Exercise aim -> In the data below, find each line carrying the string "with" and copy it out.

[Recorded information — start]

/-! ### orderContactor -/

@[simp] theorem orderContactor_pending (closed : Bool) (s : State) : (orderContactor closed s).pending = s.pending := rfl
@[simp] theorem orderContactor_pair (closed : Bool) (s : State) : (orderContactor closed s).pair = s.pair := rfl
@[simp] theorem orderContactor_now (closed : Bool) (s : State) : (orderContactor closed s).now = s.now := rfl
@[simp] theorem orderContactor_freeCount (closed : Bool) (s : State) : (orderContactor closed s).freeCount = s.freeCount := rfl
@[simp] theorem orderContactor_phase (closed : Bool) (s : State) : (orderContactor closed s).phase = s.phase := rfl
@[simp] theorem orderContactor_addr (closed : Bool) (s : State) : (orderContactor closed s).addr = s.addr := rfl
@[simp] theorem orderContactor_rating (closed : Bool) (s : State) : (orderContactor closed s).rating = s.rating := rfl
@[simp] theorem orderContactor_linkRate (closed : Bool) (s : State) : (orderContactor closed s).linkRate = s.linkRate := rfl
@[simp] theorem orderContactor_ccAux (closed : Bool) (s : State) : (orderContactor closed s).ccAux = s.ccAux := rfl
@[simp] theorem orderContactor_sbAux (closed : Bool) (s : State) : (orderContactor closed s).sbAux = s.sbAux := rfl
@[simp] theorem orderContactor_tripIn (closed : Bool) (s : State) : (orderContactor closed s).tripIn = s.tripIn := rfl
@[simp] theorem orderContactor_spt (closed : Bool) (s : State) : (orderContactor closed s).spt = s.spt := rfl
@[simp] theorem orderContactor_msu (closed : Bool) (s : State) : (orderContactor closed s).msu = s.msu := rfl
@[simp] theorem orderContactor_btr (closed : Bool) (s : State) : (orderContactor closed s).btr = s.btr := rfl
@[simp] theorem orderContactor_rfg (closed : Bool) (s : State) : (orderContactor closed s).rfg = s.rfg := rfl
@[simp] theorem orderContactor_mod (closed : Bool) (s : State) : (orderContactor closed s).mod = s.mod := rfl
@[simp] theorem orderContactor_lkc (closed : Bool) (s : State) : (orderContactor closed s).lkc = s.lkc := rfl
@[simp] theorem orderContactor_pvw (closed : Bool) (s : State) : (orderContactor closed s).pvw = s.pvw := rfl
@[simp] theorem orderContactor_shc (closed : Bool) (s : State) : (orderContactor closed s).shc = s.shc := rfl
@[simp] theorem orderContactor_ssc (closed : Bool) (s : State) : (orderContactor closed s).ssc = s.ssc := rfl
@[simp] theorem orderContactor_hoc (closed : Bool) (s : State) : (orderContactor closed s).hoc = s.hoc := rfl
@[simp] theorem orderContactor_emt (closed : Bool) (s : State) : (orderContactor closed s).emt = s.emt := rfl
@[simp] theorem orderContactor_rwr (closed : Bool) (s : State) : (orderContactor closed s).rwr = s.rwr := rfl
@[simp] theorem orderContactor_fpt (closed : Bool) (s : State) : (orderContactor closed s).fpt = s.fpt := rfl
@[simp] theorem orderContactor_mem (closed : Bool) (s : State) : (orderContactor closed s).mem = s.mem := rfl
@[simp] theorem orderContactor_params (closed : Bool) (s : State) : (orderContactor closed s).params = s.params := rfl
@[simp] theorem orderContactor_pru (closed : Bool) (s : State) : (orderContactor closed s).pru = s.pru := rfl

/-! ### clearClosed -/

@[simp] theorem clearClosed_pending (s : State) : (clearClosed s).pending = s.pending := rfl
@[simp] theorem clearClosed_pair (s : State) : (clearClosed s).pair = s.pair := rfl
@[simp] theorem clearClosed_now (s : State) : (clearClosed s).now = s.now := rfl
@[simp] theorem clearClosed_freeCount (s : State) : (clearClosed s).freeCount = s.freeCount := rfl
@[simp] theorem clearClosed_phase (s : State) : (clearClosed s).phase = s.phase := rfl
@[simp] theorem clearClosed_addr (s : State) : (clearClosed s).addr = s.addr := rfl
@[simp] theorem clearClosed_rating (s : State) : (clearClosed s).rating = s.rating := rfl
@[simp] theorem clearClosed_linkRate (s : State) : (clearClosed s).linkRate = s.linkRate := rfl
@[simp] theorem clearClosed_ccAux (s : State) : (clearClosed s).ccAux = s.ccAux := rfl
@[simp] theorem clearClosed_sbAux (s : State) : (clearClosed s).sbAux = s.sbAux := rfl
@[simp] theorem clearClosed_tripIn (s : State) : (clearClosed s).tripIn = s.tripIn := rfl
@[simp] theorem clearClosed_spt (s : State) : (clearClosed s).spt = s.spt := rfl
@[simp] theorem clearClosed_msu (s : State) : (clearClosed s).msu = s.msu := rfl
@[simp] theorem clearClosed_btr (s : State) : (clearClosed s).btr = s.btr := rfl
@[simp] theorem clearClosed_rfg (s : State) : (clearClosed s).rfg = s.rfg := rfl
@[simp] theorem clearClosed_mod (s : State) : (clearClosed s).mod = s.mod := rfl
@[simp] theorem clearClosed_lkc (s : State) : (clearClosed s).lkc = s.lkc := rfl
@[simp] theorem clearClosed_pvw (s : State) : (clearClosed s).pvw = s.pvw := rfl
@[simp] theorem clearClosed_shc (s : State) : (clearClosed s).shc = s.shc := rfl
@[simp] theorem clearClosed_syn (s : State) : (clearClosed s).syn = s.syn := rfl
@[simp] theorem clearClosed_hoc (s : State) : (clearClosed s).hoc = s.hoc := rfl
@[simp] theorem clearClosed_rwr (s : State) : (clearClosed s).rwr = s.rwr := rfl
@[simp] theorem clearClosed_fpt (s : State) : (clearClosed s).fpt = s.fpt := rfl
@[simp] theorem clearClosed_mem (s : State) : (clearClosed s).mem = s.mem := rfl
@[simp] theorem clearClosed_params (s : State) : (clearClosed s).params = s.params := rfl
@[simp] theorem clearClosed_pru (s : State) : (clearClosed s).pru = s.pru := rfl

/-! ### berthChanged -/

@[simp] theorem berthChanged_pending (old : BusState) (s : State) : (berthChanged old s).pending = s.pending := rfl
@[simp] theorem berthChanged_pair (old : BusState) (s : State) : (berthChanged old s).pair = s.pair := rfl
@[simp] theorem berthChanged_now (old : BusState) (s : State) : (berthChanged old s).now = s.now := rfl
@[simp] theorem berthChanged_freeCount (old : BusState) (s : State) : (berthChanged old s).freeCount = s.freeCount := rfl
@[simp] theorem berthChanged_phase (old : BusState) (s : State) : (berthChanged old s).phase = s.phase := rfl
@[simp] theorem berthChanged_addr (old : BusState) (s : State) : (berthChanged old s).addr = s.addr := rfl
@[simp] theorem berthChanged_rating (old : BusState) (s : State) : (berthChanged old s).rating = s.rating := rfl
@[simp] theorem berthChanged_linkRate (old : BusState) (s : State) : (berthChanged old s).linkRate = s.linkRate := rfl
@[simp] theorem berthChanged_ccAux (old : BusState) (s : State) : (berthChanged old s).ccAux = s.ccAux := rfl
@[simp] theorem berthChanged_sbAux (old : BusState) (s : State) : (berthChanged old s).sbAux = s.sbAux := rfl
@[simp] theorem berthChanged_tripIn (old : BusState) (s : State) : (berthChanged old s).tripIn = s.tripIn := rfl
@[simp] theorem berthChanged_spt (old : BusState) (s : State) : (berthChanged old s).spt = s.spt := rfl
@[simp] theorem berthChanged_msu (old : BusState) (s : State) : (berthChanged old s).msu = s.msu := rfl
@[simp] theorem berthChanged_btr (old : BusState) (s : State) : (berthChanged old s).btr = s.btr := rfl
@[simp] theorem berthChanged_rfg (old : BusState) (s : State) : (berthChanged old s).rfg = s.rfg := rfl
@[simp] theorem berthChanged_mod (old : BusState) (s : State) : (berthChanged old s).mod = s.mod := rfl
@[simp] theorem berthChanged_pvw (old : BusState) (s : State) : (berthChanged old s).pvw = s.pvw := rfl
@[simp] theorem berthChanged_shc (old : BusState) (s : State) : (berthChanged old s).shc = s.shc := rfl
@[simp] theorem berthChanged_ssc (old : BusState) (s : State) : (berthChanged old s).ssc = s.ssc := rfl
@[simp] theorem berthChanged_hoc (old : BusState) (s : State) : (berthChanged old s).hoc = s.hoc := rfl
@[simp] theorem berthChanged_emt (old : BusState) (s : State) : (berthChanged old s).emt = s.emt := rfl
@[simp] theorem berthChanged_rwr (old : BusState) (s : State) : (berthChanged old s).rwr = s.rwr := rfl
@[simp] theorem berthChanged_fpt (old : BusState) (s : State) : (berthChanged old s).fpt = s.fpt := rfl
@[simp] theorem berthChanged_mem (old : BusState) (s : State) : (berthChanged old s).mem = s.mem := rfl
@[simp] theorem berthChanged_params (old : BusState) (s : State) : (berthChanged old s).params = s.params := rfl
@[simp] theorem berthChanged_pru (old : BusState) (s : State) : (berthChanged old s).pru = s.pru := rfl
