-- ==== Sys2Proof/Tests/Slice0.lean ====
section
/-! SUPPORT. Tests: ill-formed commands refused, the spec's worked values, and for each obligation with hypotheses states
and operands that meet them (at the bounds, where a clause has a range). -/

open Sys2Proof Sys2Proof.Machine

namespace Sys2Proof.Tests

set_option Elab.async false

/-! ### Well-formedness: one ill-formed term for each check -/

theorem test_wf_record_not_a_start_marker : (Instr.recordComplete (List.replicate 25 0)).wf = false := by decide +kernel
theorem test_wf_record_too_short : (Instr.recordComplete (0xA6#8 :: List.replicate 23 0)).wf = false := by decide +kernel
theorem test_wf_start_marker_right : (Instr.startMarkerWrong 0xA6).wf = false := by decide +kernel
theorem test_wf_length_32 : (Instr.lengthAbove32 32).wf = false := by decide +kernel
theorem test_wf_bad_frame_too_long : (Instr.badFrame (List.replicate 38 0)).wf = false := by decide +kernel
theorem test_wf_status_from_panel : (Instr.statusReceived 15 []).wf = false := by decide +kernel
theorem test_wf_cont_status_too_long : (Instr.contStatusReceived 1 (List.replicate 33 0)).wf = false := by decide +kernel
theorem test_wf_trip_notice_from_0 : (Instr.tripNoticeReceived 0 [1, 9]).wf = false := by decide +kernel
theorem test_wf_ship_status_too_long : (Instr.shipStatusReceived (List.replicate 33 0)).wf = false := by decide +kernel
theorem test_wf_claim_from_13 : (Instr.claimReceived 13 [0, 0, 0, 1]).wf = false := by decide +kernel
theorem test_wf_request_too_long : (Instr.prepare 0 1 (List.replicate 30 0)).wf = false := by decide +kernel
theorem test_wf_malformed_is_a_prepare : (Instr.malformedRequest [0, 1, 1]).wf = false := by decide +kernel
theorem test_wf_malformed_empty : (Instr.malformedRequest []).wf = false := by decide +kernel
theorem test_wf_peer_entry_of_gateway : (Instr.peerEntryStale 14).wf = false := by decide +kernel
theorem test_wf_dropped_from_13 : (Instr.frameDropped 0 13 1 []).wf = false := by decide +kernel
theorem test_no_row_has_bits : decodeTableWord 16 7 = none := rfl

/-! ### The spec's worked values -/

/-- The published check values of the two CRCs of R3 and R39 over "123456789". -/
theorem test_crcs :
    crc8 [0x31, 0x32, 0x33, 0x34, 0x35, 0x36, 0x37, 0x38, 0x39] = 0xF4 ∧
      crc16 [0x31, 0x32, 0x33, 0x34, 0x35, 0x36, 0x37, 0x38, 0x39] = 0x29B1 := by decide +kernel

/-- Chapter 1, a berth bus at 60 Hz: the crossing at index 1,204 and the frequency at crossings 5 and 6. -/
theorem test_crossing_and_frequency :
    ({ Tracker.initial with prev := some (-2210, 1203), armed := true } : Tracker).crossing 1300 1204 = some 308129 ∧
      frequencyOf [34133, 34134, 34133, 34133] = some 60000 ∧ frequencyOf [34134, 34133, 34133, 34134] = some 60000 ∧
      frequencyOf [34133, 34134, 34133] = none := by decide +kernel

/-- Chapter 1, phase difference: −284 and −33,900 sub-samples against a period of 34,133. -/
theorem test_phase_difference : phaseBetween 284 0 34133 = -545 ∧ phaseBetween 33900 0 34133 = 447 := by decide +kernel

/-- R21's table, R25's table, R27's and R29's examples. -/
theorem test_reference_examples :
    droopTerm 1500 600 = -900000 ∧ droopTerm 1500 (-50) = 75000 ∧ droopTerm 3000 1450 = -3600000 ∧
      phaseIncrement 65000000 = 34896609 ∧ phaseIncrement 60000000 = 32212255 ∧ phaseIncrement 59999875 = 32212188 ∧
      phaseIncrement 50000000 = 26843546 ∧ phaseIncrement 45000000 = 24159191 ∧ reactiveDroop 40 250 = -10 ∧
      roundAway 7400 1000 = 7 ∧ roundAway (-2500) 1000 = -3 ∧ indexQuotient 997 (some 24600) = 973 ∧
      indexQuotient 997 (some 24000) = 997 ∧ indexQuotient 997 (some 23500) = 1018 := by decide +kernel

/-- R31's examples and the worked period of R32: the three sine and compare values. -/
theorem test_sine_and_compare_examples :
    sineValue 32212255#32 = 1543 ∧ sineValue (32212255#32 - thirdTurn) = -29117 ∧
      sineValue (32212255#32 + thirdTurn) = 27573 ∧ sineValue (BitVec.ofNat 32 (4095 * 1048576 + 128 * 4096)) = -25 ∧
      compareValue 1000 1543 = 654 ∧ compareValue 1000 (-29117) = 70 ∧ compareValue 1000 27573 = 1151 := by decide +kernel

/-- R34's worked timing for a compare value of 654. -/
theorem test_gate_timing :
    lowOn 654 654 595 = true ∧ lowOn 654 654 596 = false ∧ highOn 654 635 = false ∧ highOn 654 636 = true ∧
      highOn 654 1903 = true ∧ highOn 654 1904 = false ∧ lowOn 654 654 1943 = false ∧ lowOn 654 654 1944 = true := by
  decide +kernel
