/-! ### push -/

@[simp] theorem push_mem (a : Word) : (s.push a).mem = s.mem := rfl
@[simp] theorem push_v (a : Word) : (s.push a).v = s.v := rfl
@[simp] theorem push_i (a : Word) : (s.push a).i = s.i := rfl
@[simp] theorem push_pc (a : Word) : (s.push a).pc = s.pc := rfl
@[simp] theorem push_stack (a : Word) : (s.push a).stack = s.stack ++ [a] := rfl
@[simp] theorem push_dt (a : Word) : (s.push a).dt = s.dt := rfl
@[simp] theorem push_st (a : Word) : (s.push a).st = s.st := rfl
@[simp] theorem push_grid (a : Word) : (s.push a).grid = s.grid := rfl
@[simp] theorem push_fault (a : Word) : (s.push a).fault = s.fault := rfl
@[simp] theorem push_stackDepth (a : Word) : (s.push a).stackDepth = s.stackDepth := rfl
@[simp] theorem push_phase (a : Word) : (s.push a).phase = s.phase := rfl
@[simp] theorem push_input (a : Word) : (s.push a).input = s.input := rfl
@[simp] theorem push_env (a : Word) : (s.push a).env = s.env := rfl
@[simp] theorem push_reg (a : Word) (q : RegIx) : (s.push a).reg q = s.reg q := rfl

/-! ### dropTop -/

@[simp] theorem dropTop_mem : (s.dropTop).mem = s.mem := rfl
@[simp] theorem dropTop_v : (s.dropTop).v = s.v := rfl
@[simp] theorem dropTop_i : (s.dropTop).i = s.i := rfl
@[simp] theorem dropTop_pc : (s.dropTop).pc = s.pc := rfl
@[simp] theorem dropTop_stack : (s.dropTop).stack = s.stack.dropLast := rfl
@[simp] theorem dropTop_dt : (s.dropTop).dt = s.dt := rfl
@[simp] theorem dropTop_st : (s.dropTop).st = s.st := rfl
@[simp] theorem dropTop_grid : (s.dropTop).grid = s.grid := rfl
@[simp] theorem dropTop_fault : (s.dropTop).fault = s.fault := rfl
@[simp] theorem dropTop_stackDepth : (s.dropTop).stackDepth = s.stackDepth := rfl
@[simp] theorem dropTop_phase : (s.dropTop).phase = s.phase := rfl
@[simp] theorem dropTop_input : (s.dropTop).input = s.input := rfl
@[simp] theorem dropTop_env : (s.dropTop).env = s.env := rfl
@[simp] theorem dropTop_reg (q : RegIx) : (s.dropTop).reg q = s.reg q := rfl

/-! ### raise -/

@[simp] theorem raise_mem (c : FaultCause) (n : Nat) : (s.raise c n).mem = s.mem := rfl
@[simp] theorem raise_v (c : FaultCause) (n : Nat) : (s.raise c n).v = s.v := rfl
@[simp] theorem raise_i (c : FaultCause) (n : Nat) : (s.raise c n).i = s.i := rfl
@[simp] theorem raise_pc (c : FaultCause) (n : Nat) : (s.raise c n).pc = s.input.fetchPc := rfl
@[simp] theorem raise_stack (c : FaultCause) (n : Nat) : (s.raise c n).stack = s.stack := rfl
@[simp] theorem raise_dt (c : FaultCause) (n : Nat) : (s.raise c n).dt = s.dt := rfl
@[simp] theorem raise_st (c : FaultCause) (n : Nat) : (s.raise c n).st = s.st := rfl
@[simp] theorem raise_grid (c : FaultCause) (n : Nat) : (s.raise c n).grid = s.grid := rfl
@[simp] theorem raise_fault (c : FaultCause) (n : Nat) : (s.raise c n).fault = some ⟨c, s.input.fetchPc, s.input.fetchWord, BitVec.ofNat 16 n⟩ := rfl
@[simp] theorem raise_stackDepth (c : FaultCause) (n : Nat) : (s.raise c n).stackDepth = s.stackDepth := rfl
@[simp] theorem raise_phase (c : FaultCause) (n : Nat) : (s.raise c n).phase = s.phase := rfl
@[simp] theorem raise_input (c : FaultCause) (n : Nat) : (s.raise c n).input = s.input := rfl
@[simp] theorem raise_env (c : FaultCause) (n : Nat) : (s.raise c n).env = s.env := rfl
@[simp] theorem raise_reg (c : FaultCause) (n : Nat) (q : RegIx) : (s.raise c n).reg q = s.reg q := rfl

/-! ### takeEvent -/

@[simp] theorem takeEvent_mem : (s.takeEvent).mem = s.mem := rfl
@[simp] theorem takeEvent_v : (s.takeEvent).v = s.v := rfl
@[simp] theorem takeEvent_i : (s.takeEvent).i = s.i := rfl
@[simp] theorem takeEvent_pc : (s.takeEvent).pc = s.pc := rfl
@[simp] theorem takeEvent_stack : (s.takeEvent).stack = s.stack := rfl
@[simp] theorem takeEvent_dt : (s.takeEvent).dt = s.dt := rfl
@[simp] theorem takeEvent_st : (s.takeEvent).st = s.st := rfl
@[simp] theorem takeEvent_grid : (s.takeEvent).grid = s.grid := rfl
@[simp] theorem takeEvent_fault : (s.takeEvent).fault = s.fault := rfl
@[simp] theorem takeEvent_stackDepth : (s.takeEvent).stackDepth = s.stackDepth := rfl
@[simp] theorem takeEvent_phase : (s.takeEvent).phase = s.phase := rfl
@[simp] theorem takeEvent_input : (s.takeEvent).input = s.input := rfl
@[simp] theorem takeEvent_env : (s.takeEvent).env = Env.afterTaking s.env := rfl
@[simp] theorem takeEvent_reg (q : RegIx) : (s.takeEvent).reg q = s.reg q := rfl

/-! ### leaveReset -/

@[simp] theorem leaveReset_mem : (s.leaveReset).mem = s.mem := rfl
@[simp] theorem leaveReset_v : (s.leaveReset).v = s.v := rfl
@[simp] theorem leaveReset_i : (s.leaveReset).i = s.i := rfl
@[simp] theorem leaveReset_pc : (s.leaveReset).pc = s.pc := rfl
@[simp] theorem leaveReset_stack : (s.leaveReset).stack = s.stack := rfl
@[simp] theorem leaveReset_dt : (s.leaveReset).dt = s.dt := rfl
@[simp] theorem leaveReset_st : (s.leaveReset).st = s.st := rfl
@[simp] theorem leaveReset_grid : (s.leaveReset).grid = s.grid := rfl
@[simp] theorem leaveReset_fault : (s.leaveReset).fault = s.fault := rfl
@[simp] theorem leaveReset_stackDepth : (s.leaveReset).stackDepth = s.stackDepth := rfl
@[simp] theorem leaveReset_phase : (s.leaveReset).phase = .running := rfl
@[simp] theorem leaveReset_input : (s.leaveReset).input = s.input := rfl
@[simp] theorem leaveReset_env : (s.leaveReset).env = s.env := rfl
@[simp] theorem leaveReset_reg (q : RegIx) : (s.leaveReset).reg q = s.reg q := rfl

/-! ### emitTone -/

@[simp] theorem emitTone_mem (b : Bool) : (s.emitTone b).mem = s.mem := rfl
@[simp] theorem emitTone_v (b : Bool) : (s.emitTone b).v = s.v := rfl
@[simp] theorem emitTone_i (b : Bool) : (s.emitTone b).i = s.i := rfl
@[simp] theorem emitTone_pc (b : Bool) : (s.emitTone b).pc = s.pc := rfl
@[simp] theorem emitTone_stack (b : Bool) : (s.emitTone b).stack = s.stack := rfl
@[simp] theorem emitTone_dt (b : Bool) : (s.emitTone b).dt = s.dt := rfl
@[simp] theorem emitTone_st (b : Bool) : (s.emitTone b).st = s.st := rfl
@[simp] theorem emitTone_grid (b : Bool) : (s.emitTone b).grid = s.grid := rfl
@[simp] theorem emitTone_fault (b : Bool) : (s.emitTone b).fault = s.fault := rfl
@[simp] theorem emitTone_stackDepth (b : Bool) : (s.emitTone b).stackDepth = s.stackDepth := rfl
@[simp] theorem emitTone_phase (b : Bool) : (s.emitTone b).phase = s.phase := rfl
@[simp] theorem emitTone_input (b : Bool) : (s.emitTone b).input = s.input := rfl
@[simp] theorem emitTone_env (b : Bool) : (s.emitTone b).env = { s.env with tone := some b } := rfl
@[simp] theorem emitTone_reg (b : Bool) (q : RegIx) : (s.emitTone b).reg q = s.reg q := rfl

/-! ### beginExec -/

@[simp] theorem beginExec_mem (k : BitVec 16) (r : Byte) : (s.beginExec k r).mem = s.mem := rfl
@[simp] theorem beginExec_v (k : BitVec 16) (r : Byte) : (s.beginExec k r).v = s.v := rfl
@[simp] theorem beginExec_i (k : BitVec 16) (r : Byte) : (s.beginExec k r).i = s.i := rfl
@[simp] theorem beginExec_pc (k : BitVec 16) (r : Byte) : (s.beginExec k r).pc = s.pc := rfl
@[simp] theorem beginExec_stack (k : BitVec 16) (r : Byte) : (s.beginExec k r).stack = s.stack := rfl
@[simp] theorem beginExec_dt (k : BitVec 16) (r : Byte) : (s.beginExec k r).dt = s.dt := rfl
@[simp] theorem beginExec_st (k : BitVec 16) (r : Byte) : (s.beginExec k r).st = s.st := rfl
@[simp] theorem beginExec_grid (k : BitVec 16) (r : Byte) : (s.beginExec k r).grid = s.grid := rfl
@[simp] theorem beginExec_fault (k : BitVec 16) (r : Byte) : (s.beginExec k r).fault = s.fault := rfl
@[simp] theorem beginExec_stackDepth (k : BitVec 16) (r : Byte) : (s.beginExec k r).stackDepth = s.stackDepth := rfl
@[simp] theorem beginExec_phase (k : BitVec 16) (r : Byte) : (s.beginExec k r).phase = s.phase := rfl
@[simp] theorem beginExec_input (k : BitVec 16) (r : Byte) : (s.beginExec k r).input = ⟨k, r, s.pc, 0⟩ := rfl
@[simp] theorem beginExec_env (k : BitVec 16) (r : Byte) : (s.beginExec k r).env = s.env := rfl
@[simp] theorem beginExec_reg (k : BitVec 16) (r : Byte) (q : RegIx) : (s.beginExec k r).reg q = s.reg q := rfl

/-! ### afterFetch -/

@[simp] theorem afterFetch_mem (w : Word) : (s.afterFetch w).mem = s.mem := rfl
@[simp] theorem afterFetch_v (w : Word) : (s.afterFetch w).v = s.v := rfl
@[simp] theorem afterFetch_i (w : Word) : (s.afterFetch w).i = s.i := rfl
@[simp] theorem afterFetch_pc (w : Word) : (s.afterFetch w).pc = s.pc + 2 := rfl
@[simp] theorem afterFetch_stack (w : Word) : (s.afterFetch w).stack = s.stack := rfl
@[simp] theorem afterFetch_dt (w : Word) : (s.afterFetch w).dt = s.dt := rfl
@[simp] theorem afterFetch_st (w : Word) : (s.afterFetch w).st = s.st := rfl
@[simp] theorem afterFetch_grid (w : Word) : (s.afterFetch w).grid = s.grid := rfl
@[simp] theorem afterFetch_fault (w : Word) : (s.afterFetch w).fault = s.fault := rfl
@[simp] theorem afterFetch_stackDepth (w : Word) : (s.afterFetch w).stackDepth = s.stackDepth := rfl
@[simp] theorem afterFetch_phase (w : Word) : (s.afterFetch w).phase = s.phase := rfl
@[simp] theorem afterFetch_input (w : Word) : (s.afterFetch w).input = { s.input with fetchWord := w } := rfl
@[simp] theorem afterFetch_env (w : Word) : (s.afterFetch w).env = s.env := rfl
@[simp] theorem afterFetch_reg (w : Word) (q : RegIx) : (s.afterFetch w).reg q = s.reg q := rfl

[Recorded information — finish]

The answer ->
/-! SUPPORT. Tests: ill-formed commands refused, the spec's worked values, and for each obligation with hypotheses states
    ({ Tracker.initial with prev := some (-2210, 1203), armed := true } : Tracker).crossing 1300 1204 = some 308129 ∧
@[simp] theorem emitTone_env (b : Bool) : (s.emitTone b).env = { s.env with tone := some b } := rfl
@[simp] theorem afterFetch_input (w : Word) : (s.afterFetch w).input = { s.input with fetchWord := w } := rfl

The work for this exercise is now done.